WHAT YOU HAVE TO DO
Copy each line of the entries that includes the word "spec".

[Start of section]

/-- A range with A above B holds no word (R419). -/
theorem wcMatches_of_range_empty (hmode : bitB cfg 4 = true) (hempty : b < a) : wcMatches cfg mask a b ws = false := by
  rw [← Bool.not_eq_true, wcMatches_iff_of_range mask a b ws hmode]
  rintro ⟨hlow, hhigh⟩
  exact absurd (BitVec.le_trans hlow hhigh) (BitVec.not_le.mpr hempty)

end

theorem channelOf_eq_bitB (ws : List Word) (p : Nat) {d : Nat} (hd : d < 32) : channelOf ws (32 * p + d) = bitB (wordAt ws p) d := by
  have hpod : (32 * p + d) / 32 = p := by omega
  have hbit : (32 * p + d) % 32 = d := by omega
  rw [channelOf, hpod, hbit]

/-- The edge that each KIND of an edge detector asks for, from the previous level to the present one (R420). -/
def edgeOf (kind : Nat) (was is : Bool) : Bool :=
  match kind with
  | 0 => !was && is
  | 1 => was && !is
  | 2 => was != is
  | _ => false

/-- Once the bench has a previous sample, a detector compares its channel's two levels (R420). -/
theorem edgeSeen_of_prev {edge : Word} {p d : Nat} (hd : d < 32) (hch : fld edge 7 0 = 32 * p + d) (prev ws : List Word) :
    edgeSeen edge (some prev) ws = edgeOf (fld edge 9 8) (bitB (wordAt prev p) d) (bitB (wordAt ws p) d) := by
  rw [← channelOf_eq_bitB prev p hd, ← channelOf_eq_bitB ws p hd, ← hch]
  rfl

theorem edgeOf_rising_iff (was is : Bool) : edgeOf 0 was is = true ↔ was = false ∧ is = true := by simp [edgeOf]

theorem edgeOf_falling_iff (was is : Bool) : edgeOf 1 was is = true ↔ was = true ∧ is = false := by simp [edgeOf]

theorem edgeOf_either_iff (was is : Bool) : edgeOf 2 was is = true ↔ was ≠ is := by simp [edgeOf]

/-- Settles O49: SRC selects the comparator or the detector; a comparator tests by its mode, a detector by its KIND. -/
theorem triggerConditions : Obligations.TriggerConditions := by
  unfold Obligations.TriggerConditions
  intro s n q lines tick ws
  refine ⟨fun c hc => ?comparator, fun e he p d prev hd hch hprev => ?edge⟩
  case comparator =>
    dsimp only
    rw [srcTest_comparator s n q lines tick ws hc, Option.some_inj, Option.some_inj]
    exact ⟨wcMatches_iff_of_match _ _ _ ws,
      fun hrange => ⟨wcMatches_iff_of_range _ _ _ ws hrange, wcMatches_of_range_empty _ _ _ ws hrange⟩⟩
  case edge =>
    dsimp only
    rw [srcTest_edge s n q lines tick ws he, hprev, edgeSeen_of_prev hd hch, Option.some_inj, Option.some_inj]
    refine ⟨fun hkind => ?rising, fun hkind => ?falling, fun hkind => ?either, fun hkind => ?never⟩
    all_goals rw [hkind]
    case rising => exact edgeOf_rising_iff _ _
    case falling => exact edgeOf_falling_iff _ _
    case either => exact edgeOf_either_iff _ _
    case never => rfl

end Sys2Proof.Machine
end

section
/-! PROOFS of the family 12_compression: the CMP_ commands, and the events of compression. -/

namespace Sys2Proof.Machine

/-! ### The CMP_ commands (R520, R522, R525, R538) -/

/-- Settles O12: the rows are their mailbox commands, taken and run; CMP_CONFIG stages its one word. -/
theorem compressionCommandsComplete : Obligations.CompressionCommandsComplete := by
  unfold Obligations.CompressionCommandsComplete
  intro s c
  refine ⟨fun h => ?config, ?exportJob, ?verify, ?flush, ?query⟩
  case config =>
    rw [← stageRegs_singleton]
    exact exec_of_checksPass rfl h
  case exportJob => exact exec_of_checksPass rfl
  case verify => exact exec_of_checksPass rfl
  case flush => exact exec_of_checksPass rfl
  case query => exact exec_of_checksPass rfl

/-! ### The events of compression (R499, R517 to R521) -/

section
variable {s : State} (hlive : s.live = true)
include hlive

/-- AUTOFLUSH_EXPIRY flushes the stream of a skein that has an AUTOFLUSH in effect (R521). -/
theorem exec_autoflushExpiry_of_set {n : Fin 8} (hset : s.autoflush n ≠ 0) :
    exec (.autoflushExpiry n) s = .next (flushStream s n).2 :=
  congrArg Host.Outcome.next (if_pos ⟨hlive, hset⟩)

/-- BLOCK_END ends the step of an engine whose job makes blocks (R499). -/
theorem exec_blockEnd_of_makesBlocks {e : Fin 4} (ok : Bool) (hblocks : s.makesBlocks e = true) :
    exec (.blockEnd e ok) s = .next (endStep s e ok) :=
  congrArg Host.Outcome.next (if_pos (Bool.and_eq_true_iff.mpr ⟨hlive, hblocks⟩))

/-- CMP_STREAM_STOP stops the stream while its cause stands (R517). -/
theorem exec_cmpStreamStop_of_cause {n : Fin 8} {k : StopCause} (hstands : s.causeGone n k = false) :
    exec (.cmpStreamStop n k) s = .next (stopStream s n k) :=
  congrArg Host.Outcome.next (if_pos (by rw [hlive, hstands]; rfl))

end

/-- CMP_STREAM_RESUME is Survo firmware's, and needs it to run (R519). -/
theorem exec_cmpStreamResume_of_survoRuns {s : State} {n : Fin 8} (hruns : s.survoRuns = true) :
    exec (.cmpStreamResume n) s = .next (resumeStream s n) :=
  congrArg Host.Outcome.next (if_pos hruns)

/-- Settles O13: each row is its equation, under the guard that the row checks. -/
theorem compressionEventsComplete : Obligations.CompressionEventsComplete := by
  unfold Obligations.CompressionEventsComplete
  intro s hlive
  refine ⟨fun n hset => ?autoflush, fun e ok hblocks => ?blockEnd, fun n k hstands => ?stop, fun n hruns => ?resume⟩
  case autoflush => exact exec_autoflushExpiry_of_set hlive hset
  case blockEnd => exact exec_blockEnd_of_makesBlocks hlive ok hblocks
  case stop => exact exec_cmpStreamStop_of_cause hlive hstands
  case resume => exact exec_cmpStreamResume_of_survoRuns hruns

end Sys2Proof.Machine
end

section
/-! PROOFS of the family 13_nand: the SL_ commands, the NAND's own events, and the upkeep of a lane. -/

namespace Sys2Proof.Machine

/-! ### Queries, SL_STREAM, SL_READ and SL_BBT_READ (R564, R579, R590, R617) -/

section
variable {s : State} {c : Cmd} {e : CatEntry} (hentry : slReadEntry s c = some e)
include hentry
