-- ==== Sys2Proof/Decode.lean ====
section
/-!
DEFINITION. The encoding (R50 to R58): the format of each opcode, the decoder over bytes, the encoder beside it, and
the numbering of an instruction's bits that spec/opcode_table.json uses. The decoder is total and rejects by name.
-/

namespace Sys2Proof

/-- How many operand bytes follow the opcode byte (R52). -/
def Format.operandCount : Format → Nat
  | .n => 0
  | .r | .a => 1
  | .rr | .ri | .ra => 2

/-- The format of each opcode (R52, R56). -/
def Opcode.format : Opcode → Format
  | .ret | .hlt | .nop => .n
  | .inc | .dec | .push | .pop | .out => .r
  | .jmp | .jeq | .jne | .jgt | .jlt | .jle | .jge | .call => .a
  | .movRR | .add | .sub | .mul | .div | .ldxi | .stxi | .cmp => .rr
  | .movRI => .ri
  | .load | .store => .ra

/-- The operand byte count of an opcode (R51: it depends on the opcode alone). -/
def Opcode.operandCount (k : Opcode) : Nat := k.format.operandCount

/-- The length of an instruction: `1 + n` (R51). -/
def Opcode.length (k : Opcode) : Nat := 1 + k.operandCount

/-- The instruction of an opcode and its first and second operand bytes; an operand the format lacks is ignored. -/
def Opcode.instr : Opcode → Byte → Byte → Instr
  | .inc, x, _ => .inc x
  | .dec, x, _ => .dec x
  | .movRI, x, y => .movRI x y
  | .movRR, x, y => .movRR x y
  | .add, x, y => .add x y
  | .sub, x, y => .sub x y
  | .mul, x, y => .mul x y
  | .div, x, y => .div x y
  | .load, x, y => .load x y
  | .store, x, y => .store x y
  | .ldxi, x, y => .ldxi x y
  | .stxi, x, y => .stxi x y
  | .cmp, x, y => .cmp x y
  | .jmp, x, _ => .jmp x
  | .jeq, x, _ => .jeq x
  | .jne, x, _ => .jne x
  | .jgt, x, _ => .jgt x
  | .jlt, x, _ => .jlt x
  | .jle, x, _ => .jle x
  | .jge, x, _ => .jge x
  | .push, x, _ => .push x
  | .pop, x, _ => .pop x
  | .call, x, _ => .call x
  | .ret, _, _ => .ret
  | .out, x, _ => .out x
  | .hlt, _, _ => .hlt
  | .nop, _, _ => .nop

/-- The opcode of an instruction. -/
def Instr.opcode : Instr → Opcode
  | .inc _ => .inc
  | .dec _ => .dec
  | .movRI _ _ => .movRI
  | .movRR _ _ => .movRR
  | .add _ _ => .add
  | .sub _ _ => .sub
  | .mul _ _ => .mul
  | .div _ _ => .div
  | .load _ _ => .load
  | .store _ _ => .store
  | .ldxi _ _ => .ldxi
  | .stxi _ _ => .stxi
  | .cmp _ _ => .cmp
  | .jmp _ => .jmp
  | .jeq _ => .jeq
  | .jne _ => .jne
  | .jgt _ => .jgt
  | .jlt _ => .jlt
  | .jle _ => .jle
  | .jge _ => .jge
  | .push _ => .push
  | .pop _ => .pop
  | .call _ => .call
  | .ret => .ret
  | .out _ => .out
  | .hlt => .hlt
  | .nop => .nop

/-- The operand bytes of an instruction in the order they follow the opcode byte (R50, R52). -/
def Instr.operands : Instr → List Byte
  | .inc x => [x]
  | .dec x => [x]
  | .movRI x y => [x, y]
  | .movRR x y => [x, y]
  | .add x y => [x, y]
  | .sub x y => [x, y]
  | .mul x y => [x, y]
  | .div x y => [x, y]
  | .load x y => [x, y]
  | .store x y => [x, y]
  | .ldxi x y => [x, y]
  | .stxi x y => [x, y]
  | .cmp x y => [x, y]
  | .jmp x => [x]
  | .jeq x => [x]
  | .jne x => [x]
  | .jgt x => [x]
  | .jlt x => [x]
  | .jle x => [x]
  | .jge x => [x]
  | .push x => [x]
  | .pop x => [x]
  | .call x => [x]
  | .ret => []
  | .out x => [x]
  | .hlt => []
  | .nop => []

/-- Why the bytes at hand are no instruction. -/
inductive DecodeError where
  | noOpcode       -- there is no byte to read an opcode from
  | unknownOpcode  -- the map assigns the first byte to no instruction (R57)
  | truncated      -- the operand bytes are not all there
deriving DecidableEq, Repr

/-- The opcode that a map assigns a byte to, if any (R55 step 2: the whole byte selects, mask 0xFF). -/
def OpcodeMap.find (m : OpcodeMap) (b : Byte) : Option Opcode :=
  Opcode.all.find? fun k => m.byteOf k == b

/-- The operand bytes of an opcode taken from the bytes after it; the bytes left over come second. -/
def takeOperands (k : Opcode) (rest : List Byte) : Except DecodeError (Instr × List Byte) :=
  match k.operandCount, rest with
  | 0, rest => .ok (k.instr 0 0, rest)
  | 1, x :: rest => .ok (k.instr x 0, rest)
  | 2, x :: y :: rest => .ok (k.instr x y, rest)
  | _, _ => .error .truncated

/-- The decoder: the first instruction of a sequence of bytes, with the bytes after it (R51, R55, R56). -/
def decode (m : OpcodeMap) : List Byte → Except DecodeError (Instr × List Byte)
  | [] => .error .noOpcode
  | b :: rest =>
    match m.find b with
    | none => .error .unknownOpcode
    | some k => takeOperands k rest

/-- The encoder: the opcode byte, then the operand bytes (R50, R52). -/
def encode (m : OpcodeMap) (i : Instr) : List Byte := m.byteOf i.opcode :: i.operands

/-- The longest instruction has 3 bytes (R51). -/
def maxLength : Nat := 3

/-- The bytes of a table word: bit 0 is the least significant bit of the first byte, and every bit from `nbits` up
is 0. The list is as long as the longest instruction. -/
def tableBytes (nbits w : Nat) : List Byte :=
  (List.range maxLength).map fun n => BitVec.ofNat 8 (w % 2 ^ nbits / 256 ^ n)

/-- The instruction that the decoder reads, under the default map, from a word of spec/opcode_table.json. -/
def decodeTableWord (nbits w : Nat) : Option Instr :=
  match decode .standard (tableBytes nbits w) with
  | .ok (i, _) => some i
  | .error _ => none

end Sys2Proof
end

[End of section]

TASK RESPONSE
the numbering of an instruction's bits that spec/opcode_table.json uses. The decoder is total and rejects by name.
/-- The instruction that the decoder reads, under the default map, from a word of spec/opcode_table.json. -/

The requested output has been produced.